«Теперь он уверяет, что меня в глаза никогда не видал, — сообщает он Некрасову, — и вчера присылает ко мне Ратынского с просьбой приехать в пятницу и удостовериться лично, что он не видал меня. Хотя все это не особенно лестно, тем не менее, я решился ехать и в случае нужды даже подтвердить, что мы в первый раз видимся».
Некоторое время после этого инцидента цензура как бы совестилась трогать журнал. Но вскоре после возвращения Некрасова она вырезала из ноябрьской книжки новую часть его поэмы «Кому на Руси жить хорошо» — «Пир на весь мир». «Можете сами представить себе, какое впечатление должен был произвести этот храбрый поступок на умирающего человека, — негодовал Щедрин. — К сожалению, и хлопотать почти бесполезно: все так исполнено ненависти и угрозы, что трудно даже издали подступиться».
Все начало 1877 года прошло в бесконечных цензурных придирках, заставлявших задумываться о том, суждено ли журналу уцелеть после смерти Некрасова. Казалось, он на глазах умирает вместе со своим редактором. «Искалеченным и оскопленным» оказался первый номер, 15 февраля вышел переполох с рассказом «Чужую беду — руками разведу», задержала цензура и мартовскую книжку, добившись исключения двух статей.
Как ни пытался Михаил Евграфович щадить больного, Некрасов чутко угадывал истинное положение вещей, и это удваивало его муки. В письме к Анненкову Салтыков как-то обмолвился: «допеваю, кажется, последние песни. Да и все допевают (курсив мой. — А. Т.)». Употребил ли он это выражение и при Некрасове, или просто они думали об одном, только поэт так и назвал свой новый сборник. Весной 1877 года он показал Салтыкову стихи:
Страшно было слышать его временами не смолкающие стоны, горько видеть, как мучается он, лежа под портретами Белинского, Добролюбова, Чернышевского, мыслями о том, что «бывало, когда грозил неумолимый рок, неверный звук у лиры исторгала» его рука. Человек, проводивший сквозь всевозможные рифы журнальный корабль, поэт, своими стихами утверждавший тысячи людей в желании отдать свои силы народу, он все казнился своими мнимыми и действительными винами.
Что касается Салтыкова, то его мнение о Некрасове было твердо:
«Замечательна жизнь этого человека, но я всегда был и буду склонен думать, что в ней было более хорошего, чем дурного. Ненужного коварства не было».

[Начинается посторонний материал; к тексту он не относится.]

-- ==== Sys2Proof/Proofs/OnlyGrants.lean ====
section
/-! PROOFS. Every command but a grant leaves the Outstanding Table's free places free: an entry in use after it was in use before, and but for its age and orphan mark is as it was (R92 to R94). -/

namespace Sys2Proof.Machine

/-! ### Entries that remain -/

/-- Every entry in use after was in use before under its tag, and but for its age and orphan mark is as it was: nothing has been released. -/
def EntriesRemain (s t : State) : Prop :=
  ∀ k e, t.paths.entries.get k = some e →
    ∃ e' age orphan, s.paths.entries.get k = some e' ∧ e = { e' with age := age, orphan := orphan }

theorem EntriesRemain.of_eq {s t : State} (h : t.paths.entries = s.paths.entries) : EntriesRemain s t :=
  fun _ e he => ⟨e, e.age, e.orphan, h ▸ he, rfl⟩

theorem EntriesRemain.trans {s t u : State} (h : EntriesRemain s t) (h' : EntriesRemain t u) : EntriesRemain s u := by
  intro k e he
  obtain ⟨e', age, orphan, he', rfl⟩ := h' k e he
  obtain ⟨e'', -, -, he'', rfl⟩ := h k e' he'
  exact ⟨e'', age, orphan, he'', rfl⟩

theorem EntriesRemain.of_freed {s t : State} {i : Fin 256}
    (h : t.paths.entries = s.paths.entries.set i none) : EntriesRemain s t := by
  intro k e he
  rw [h, Table.get_set] at he
  split at he
  · cases he
  · exact ⟨e, e.age, e.orphan, he, rfl⟩

theorem EntriesRemain.of_empty {s t : State} (h : ∀ k, t.paths.entries.get k = none) : EntriesRemain s t :=
  fun k _ he => absurd ((h k).symm.trans he) nofun

/-- A place that is free before is free after. -/
theorem EntriesRemain.free {s t : State} (h : EntriesRemain s t) {k : Fin 256} (free : s.paths.entries.get k = none) :
    t.paths.entries.get k = none := by
  cases after : t.paths.entries.get k with
  | none => rfl
  | some e =>
    obtain ⟨e', -, -, before, -⟩ := h k e after
    exact absurd (free.symm.trans before) nofun

/-! ### Drains and discards -/

@[simp] theorem discardAll_entries (x : TenantId) (s : State) : (discardAll x s).paths.entries = s.paths.entries := by
  rw [discardAll_paths]

@[simp] theorem discardWrites_entries (x : TenantId) (s : State) :
    (discardWrites x s).paths.entries = s.paths.entries := by rw [discardWrites_paths]

@[simp] theorem completeDrain_entries (x : TenantId) (s : State) :
    (completeDrain x s).paths.entries = s.paths.entries := by
  rw [completeDrain]
  split <;> simp

@[simp] theorem testDrain_entries (x : TenantId) (s : State) : (testDrain x s).paths.entries = s.paths.entries := by
  rw [testDrain]
  split <;> simp

@[simp] theorem testDrains_entries (s : State) : (testDrains s).paths.entries = s.paths.entries := by
  obtain ⟨-, -, -, refused⟩ := testDrains_spec s
  rw [refused.paths]

@[simp] theorem afterFreeing_entries (s : State) : (afterFreeing s).paths.entries = s.paths.entries := by
  rw [afterFreeing, testSettles_paths, testDrains_entries]

@[simp] theorem beginDrain_entries (x : TenantId) (target : DrainTarget) (s : State) :
    (beginDrain x target s).paths.entries = s.paths.entries := by simp [beginDrain]

@[simp] theorem fenceIfDue_entries (x : TenantId) (s : State) : (fenceIfDue x s).paths.entries = s.paths.entries := by
  rcases fenceIfDue_cases x s with ⟨-, -, e⟩ | ⟨-, e⟩
  · simp [e, fence]
  · rw [e]

@[simp] theorem sweepWrites_entries (x : TenantId) (s : State) : (sweepWrites x s).paths.entries = s.paths.entries := by
  rcases sweepWrites_cases x s with ⟨-, -, e⟩ | ⟨-, e⟩ <;> simp [e]

/-! ### The commands given through CMD -/

theorem onTenant_entries {f : TenantId → State → State × CmdResult}
    (h : ∀ x s, (f x s).1.paths.entries = s.paths.entries) (arg : Byte) (s : State) :
    (onTenant arg f s).1.paths.entries = s.paths.entries := by
  rw [onTenant]
  split
  · rfl
  · exact h _ s

theorem pairSwap_entries (arg : Byte) (s : State) : (pairSwap arg s).1.paths.entries = s.paths.entries := by
  rw [pairSwap]
  split
  · rfl
  · split
    · rfl
    · split
      · rfl
      · simp [swapPair_eq, flipPair]

theorem runCommand_entries (code arg : Byte) (s : State) : (runCommand code arg s).1.paths.entries = s.paths.entries := by
  rw [runCommand]
  split
  · exact onTenant_entries (fun x s => by rw [startTenant]; split <;> [split; skip] <;> simp) arg s
  · exact onTenant_entries (fun x s => by rw [quiesceTenant]; split <;> simp) arg s
  · exact onTenant_entries (fun x s => by rw [stopTenant]; split <;> simp) arg s
  · exact onTenant_entries (fun x s => by rw [resumeTenant]; split <;> simp) arg s
  · exact onTenant_entries (fun x s => by rw [clearTenant]; split <;> simp) arg s
  · exact onTenant_entries (fun x s => by simp [resetTenant]) arg s
  · exact pairSwap_entries arg s
  · rw [modeSet]; split <;> simp
  · simp
  · rfl

theorem commandEvent_entries (code : Byte) (s : State) : (commandEvent code s).paths.entries = s.paths.entries :=
  runCommand_entries code s.port.cmdArg s

theorem issueCommand_entries (code arg : Byte) (s : State) :
    (issueCommand code arg s).paths.entries = s.paths.entries := commandEvent_entries code (commandTaken arg s)

/-! ### Management writes -/

theorem writeDirect_entries (f : DirectField) (v : Nat) (s : State) :
    (writeDirect f v s).paths.entries = s.paths.entries := by
  cases f with
  | cmd => exact commandEvent_entries _ s
  | cto | wf => rfl
  | _ => simp [writeDirect]

theorem writeField_entries (f : Field) (v : Nat) (s : State) :
    (writeField f v s).paths.entries = s.paths.entries := by
  cases f with
  | direct d => exact writeDirect_entries d v s
  | tenant x d => simp [writeField]
  | classifier i d => simp [writeField]
  | pair p d => simp [writeField]
  | counters x d => rfl
  | frames k d => rfl

theorem dataByteWritten_entries (b : Byte) (s : State) : (dataByteWritten b s).paths.entries = s.paths.entries := by
  have written : ∀ s, (writeByteAt b s).paths.entries = s.paths.entries := fun s => by
    rw [writeByteAt]
    split
    · rfl
    · dsimp only
      split
      · rfl
      · exact writeField_entries ..
  exact written _

/-! ### Entries that end or grow older -/

theorem entriesRemain_expireEntry (tag : Byte) (s : State) : EntriesRemain s (expireEntry tag s) :=
  .of_freed (by rw [expireEntry_paths])

theorem entriesRemain_takeResponse (tag : Byte) (kind : ResponseKind) (status : PoolStatus) (data : List Byte)
    (s : State) : EntriesRemain s (takeResponse tag kind status data s) := by
  rcases takeResponse_cases tag kind status data s with ⟨-, e⟩ | ⟨-, -, e⟩ | ⟨entry, -, -, -, e⟩
  · rw [e]; exact .of_eq rfl
  · rw [e]; exact .of_eq rfl
  · rw [e]; exact .of_freed (by rw [afterFreeing_entries, forwardResponse_paths])

theorem entriesRemain_expiryEvent (tag : Byte) (s : State) : EntriesRemain s (expiryEvent tag s) := by
  rw [expiryEvent]
  split
  · exact (entriesRemain_expireEntry tag s).trans (.of_eq (afterFreeing_entries _))
  · exact .of_eq rfl

theorem entriesRemain_frameBoundary (s : State) : EntriesRemain s (frameBoundary s) := by
  intro k e he
  rw [(asDrained_frameBoundary s).paths, (refusals_drainedState s).paths] at he
  obtain ⟨e', before, rfl⟩ := Option.map_eq_some_iff.mp ((expireAtBoundary_entries (struckState s)).2.2 k e he).1
  refine ⟨e', e'.age + 1, e'.orphan, ?_, rfl⟩
  simpa [struckState] using before

theorem entriesRemain_restart (s : State) : EntriesRemain s (restart s) := by
  rw [restart_eq]
  refine EntriesRemain.trans ?_ (entriesRemain_frameBoundary _)
  split <;> exact .of_eq rfl

theorem entriesRemain_switchLinkReset (s : State) : EntriesRemain s (switchLinkReset s) := by
  rcases switchLinkReset_cases s with ⟨-, e⟩ | ⟨-, e⟩
  · rw [e]; exact .of_eq rfl
  · intro k entry he
    rw [e, testDrains_entries, switchReset, orphanAll_emptyQueues, Table.get_map] at he
    obtain ⟨e', before, rfl⟩ := Option.map_eq_some_iff.mp he
    exact ⟨e', e'.age, true, before, rfl⟩

theorem entriesRemain_poolLinkLoss (s : State) : EntriesRemain s (poolLinkLoss s) := by
  cases up : s.links.poolUp with
  | false => rw [poolLinkLoss, if_neg (by simp [up])]; exact .of_eq rfl
  | true =>
    rw [poolLinkLoss_of_up up]
    exact .of_empty fun k => by simp [(losePool_paths s).2.2 k]

theorem takeArrival_entries (q : RequesterId) (tag : Byte) (b : RequestBody) (s : State) :
    (takeArrival q tag b s).paths.entries = s.paths.entries := by
  rw [takeArrival]
  split
  · rcases admission_cases (classify s.classifier q b).1 (classify s.classifier q b).2 q tag b s with
      ⟨-, e⟩ | ⟨-, -, -, e⟩ | ⟨-, -, -, -, e⟩
    · rw [e, refuseArrival_paths]
    · rw [e, retryArrival_paths]
    · rw [e, admitArrival_entries]
  · rfl

/-! ### Every command -/

theorem entriesRemain_whileRunning {f : State → State} {s t : State} (h : whileRunning f s = .next t)
    (hf : EntriesRemain s (f s)) : EntriesRemain s t := by
  rcases whileRunning_cases h with ⟨-, rfl⟩ | ⟨-, rfl⟩
  · exact hf
  · exact .of_eq rfl

/-- No command but a grant fills a free place of the Outstanding Table (R92, R93). -/
theorem exec_entriesRemain {c : Instr} {s t : State} (noGrant : c ≠ .grant) (h : exec c s = .next t) :
    EntriesRemain s t := by
  have ran : ∀ {f : State → State}, whileRunning f s = .next t → (f s).paths.entries = s.paths.entries →
      EntriesRemain s t := fun h same => entriesRemain_whileRunning h (.of_eq same)
  have wrote : ∀ {field : Field} {f : State → State}, (∀ s, (f s).paths.entries = s.paths.entries) →
      whileRunning (fun s => f (dataByteTaken field s)) s = .next t → EntriesRemain s t := fun same h => ran h (same _)
  cases c with
  | grant => exact absurd rfl noGrant
  | arrival q tag b =>
    rw [exec_arrival] at h
    split at h
    · exact ran h (takeArrival_entries q tag b s)
    · cases h
  | poolResponse tag kind status data =>
    exact entriesRemain_whileRunning h (entriesRemain_takeResponse tag kind status data s)
  | frameBoundary => exact entriesRemain_whileRunning h (entriesRemain_frameBoundary s)
  | expiry tag => exact entriesRemain_whileRunning h (entriesRemain_expiryEvent tag s)
  | switchPortLinkReset => exact entriesRemain_whileRunning h (entriesRemain_switchLinkReset s)
  | poolPortLinkLoss => exact entriesRemain_whileRunning h (entriesRemain_poolLinkLoss s)
  | powerOnReset =>
    obtain rfl := Host.Outcome.next.inj h
    exact .of_empty (holdReset_empty .powerOn s).2
  | pinReset =>
    obtain rfl := Host.Outcome.next.inj h
    rw [pinReset]
    split
    · exact .of_eq rfl
    · exact .of_empty (holdReset_empty .pin s).2
  | powerOnRelease straps =>
    obtain rfl := Host.Outcome.next.inj h
    rw [powerOnRelease]
    split
    · exact entriesRemain_restart { s with control.straps := straps, control.cause := .powerOn }
    · exact .of_eq rfl
  | pinResetRelease =>
    obtain rfl := Host.Outcome.next.inj h
    rw [pinResetRelease]
    split
    · exact entriesRemain_restart { s with control.cause := .pin }
    · exact .of_eq rfl
  | haltReqRising =>
    obtain rfl := Host.Outcome.next.inj h
    exact .of_eq (by simp)
  | haltReqFalling =>
    obtain rfl := Host.Outcome.next.inj h
    exact .of_eq rfl
  | fence x => exact ran h (fenceIfDue_entries x s)
  | drainCompletion x => exact ran h (testDrain_entries x s)
  | start | quiesce | stop | resume | clear | tenantReset | pairSwap | modeSet | runtimeReset | unknownCommand =>
    exact ran h (issueCommand_entries _ _ s)
  | managementWrite b =>
    refine ran h ?_
    split
    · exact dataByteWritten_entries b s
    · rfl
  | readSnapshot a | dataByteRead a =>
    refine ran h ?_
    split <;> simp
  | switchPortLinkUp => exact ran (f := fun s => { s with links.switchUp := true }) h rfl
  | poolPortLinkUp => exact ran (f := fun s => { s with links.poolUp := true }) h rfl
  | maximumHeadAgeRead x =>
    rw [exec_maximumHeadAgeRead] at h
    exact ran h (by simp)
  | pairEntryWrite p w =>
    rw [exec_pairEntryWrite] at h
    exact ran h (by simp)
  | haltableWrite x v =>
    rw [exec_haltableWrite] at h
    exact ran h (by simp)
  | linkResetCountClear p v => exact wrote (f := clearLinkCount p) (fun s => by simp) h
  | ctoWrite v => exact wrote (f := writeCto v.toNat) (fun _ => rfl) h
  | wfWrite | pageWrite | indexWrite | statusClear | alertFlagClear | alertEnablesWrite | globalCounterClear | fpWrite
  | capWrite | lpWrite | defaultTenantWrite | floorWrite | qlimWrite | qresWrite | classifierEntryWrite =>
    exact wrote (fun s => by simp) h
  | endOfSend | settling | pressureFall | lendPoint | solveCompletion | pointerByte | i2cStartCondition
  | i2cStopCondition => exact ran h (by simp)

/-! ### What a grant records -/

/-- A descriptor that is not a READ heads a WQ alone (R21, R31). -/
theorem fromWq_of_headOf {s : State} (law : QueueLaw s) {x : TenantId} {fromWq : Bool} {d : Descriptor}
    (head : headOf s x fromWq = some d) (kind : d.kind ≠ .read) : fromWq = true := by
  cases fromWq with
  | true => rfl
  | false =>
    obtain ⟨-, -, -, -, -, -, reads, -⟩ := law.2 x
    exact absurd (reads d (List.mem_of_mem_head? head)) kind

/-- A place that a grant fills holds the entry of an eligible head, under the lowest free tag (R81, R93). -/
theorem takeGrant_fills {s : State} {k : Fin 256} {e : OutstandingEntry} (free : s.paths.entries.get k = none)
    (filled : (takeGrant s).paths.entries.get k = some e) :
    CanRelease s k ∧ ∃ c, e = entryFor c ∧ Eligible s c.tenant c.fromWq c.desc := by
  rcases takeGrant_cases s with same | ⟨tag, c, served, slot, up, lowest, chosen, result⟩
  · rw [same, free] at filled
    cases filled
  · obtain ⟨i, rfl, -⟩ := lowestFreeTag_eq_some_iff.mp lowest
    have place : (BitVec.ofNat 8 i.val).toFin = i := placeOf_val i
    rw [result, release_entries, place, Table.get_set] at filled
    split at filled
    · rename_i here
      obtain rfl := here
      exact ⟨(canRelease_iff s i).mpr ⟨slot, up, lowest⟩, c, (Option.some.inj filled).symm,
        chooseRelease_eligible chosen⟩
    · exact absurd (free.symm.trans filled) nofun

end Sys2Proof.Machine

section
open Sys2Proof Sys2Proof.Machine

/-- Settles O15: every other command leaves free places free, and a grant records an eligible head. -/
theorem onlyGrantsThroughTheGatesRelease : Obligations.OnlyGrantsThroughTheGatesRelease := by
  unfold Obligations.OnlyGrantsThroughTheGatesRelease
  intro c s t k e law next free filled
  by_cases grant : c = .grant
  · subst grant
    rw [exec_grant] at next
    rcases whileRunning_cases next with ⟨-, rfl⟩ | ⟨-, rfl⟩
    · obtain ⟨can, ⟨x, fromWq, d⟩, rfl, eligible⟩ := takeGrant_fills free filled
      obtain ⟨head, ⟨-, -, gate, -⟩, -⟩ := id eligible
      exact ⟨rfl, can, rfl, rfl, fun kind => gate (fromWq_of_headOf law head kind),
        fromWq, d, eligible, rfl, rfl, rfl, rfl⟩
    · exact absurd (free.symm.trans filled) nofun
  · exact absurd (((exec_entriesRemain grant next).free free).symm.trans filled) nofun

end
end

Чувствуя, что Некрасова терзают воспоминания о прошлом, о людях, с которыми сводила его жизнь и чьи портреты теперь, кажется, «укоризненно смотрят со стен», Михаил Евграфович старался отогнать от больного эти мрачные мысли. «Мне кажется, — упрашивал он А. Н. Пыпина, — что Вы хорошо сделаете, посетивши его. Вы в особенности, как человек “Современника”».
Уставясь на собеседника тоскующими глазами, Некрасов вспоминал то презрительный взгляд Муравьева-Вешателя при подношении ему поздравительных стихов, то злые нападки Антоновича и Жуковского и сбивчиво пытался объяснить свое тогдашнее душевное состояние. Естественную неловкость, которую испытывали слушатели, он принимал за осуждение, потерянно замолкал, а потом снова возвращался к мучительным воспоминаниям.
— Представьте себе: даже перед Стасюлевичем исповедуется, — оскорблялся Михаил Евграфович за великого поэта, в предсмертной тоске искавшего сочувствия то у редактора либерального «Вестника Европы», то даже у Суворина.
Новый, 1878 год «Отечественные записки» встретили уже без Некрасова. 27 декабря он умер. Огромная толпа народа провожала его к могиле. Салтыков то хмуро молчал, то взрывался по мелочам. Досталось даже покойнику, который всю жизнь говорил, что желает лежать на Волковом кладбище, рядом с другими литераторами, но перед смертью распорядился, чтобы его похоронили в Новодевичьем монастыре.
А в памяти вставали потухшие глаза Добролюбова, поразившие Михаила Евграфовича при их последнем свидании, и чей-то рассказ о том, как после похорон Шевченко Некрасов понуро влезал в карету, забыв отряхнуться от крупных хлопьев снега…
— Много еще похорон вы увидите, — мрачно сказал Салтыков Михайловскому на прощанье.